Toshihito
- Pronunciation: toɕiçito (IPA)
- Gender: Male

Origin
- Word/name: Japanese
- Meaning: Different meanings depending on the kanji used

Other names
- Alternative spelling: Tosihito (Kunrei-shiki) Tosihito (Nihon-shiki) Toshihito (Hepburn)

= Toshihito =

Toshihito is a masculine Japanese given name.

== Written forms ==
Toshihito can be written using different combinations of kanji characters. Some examples:

- 敏仁, "agile, humanity"
- 敏人, "agile, person"
- 俊仁, "talented, humanity"
- 俊人, "talented, person"
- 利仁, "benefit, humanity"
- 利人, "benefit, person"
- 年仁, "year, humanity"
- 年人, "year, person"
- 寿仁, "long life, humanity"
- 寿人, "long life, person"

The name can also be written in hiragana としひと or katakana トシヒト.

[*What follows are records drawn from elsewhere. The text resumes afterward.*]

-- ==== Sys2Proof/Machine/RegisterIo.lean ====
section
/-! DEFINITION. LDI, PRN, PRA and HLT (R110 to R113). Each meaning is the register-operand check of R95, the handler, and the
dispatcher's advance of R97. -/

namespace Sys2Proof.Machine

/-- The shared form of PRN and PRA: one event with the register's byte, then pc + 2 (R111, R112). -/
def emitRegister (k : OutKind) (a : Byte) (s : State) : Out :=
  finish s do
    let r ← regIndex a
    pure ((s.emit k (s.reg r)).advance 2)

/-- LDI (R110): `x[a] <- v`; operand B is a literal and is not checked. -/
def execLdi (a v : Byte) (s : State) : Out :=
  finish s do
    let r ← regIndex a
    pure ((s.setReg r v).advance 3)

/-- PRN (R111). -/
def execPrn (a : Byte) (s : State) : Out := emitRegister .prn a s

/-- PRA (R112). -/
def execPra (a : Byte) (s : State) : Out := emitRegister .pra a s

/-- HLT (R113): `RUN <- false`, and the dispatcher still advances pc by 1 (R97). -/
def execHlt (s : State) : Out := .next (s.halt.advance 1)

end Sys2Proof.Machine
end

==Notable people with the name==
- Toshihito Abe (阿部 俊人, born 1988), Japanese baseball player.
- Toshihito Fujiwara (藤原 利仁, unknown birth and death dates), Japanese general.
- Prince Hachijō Toshihito (八条宮 智仁親王, 1579–1629), Japanese prince.
- Toshihito Ishimaru (石丸 利人, born 1931), Japanese boxer.
- Toshihito Ito (伊藤 俊人, 1962–2002), Japanese actor.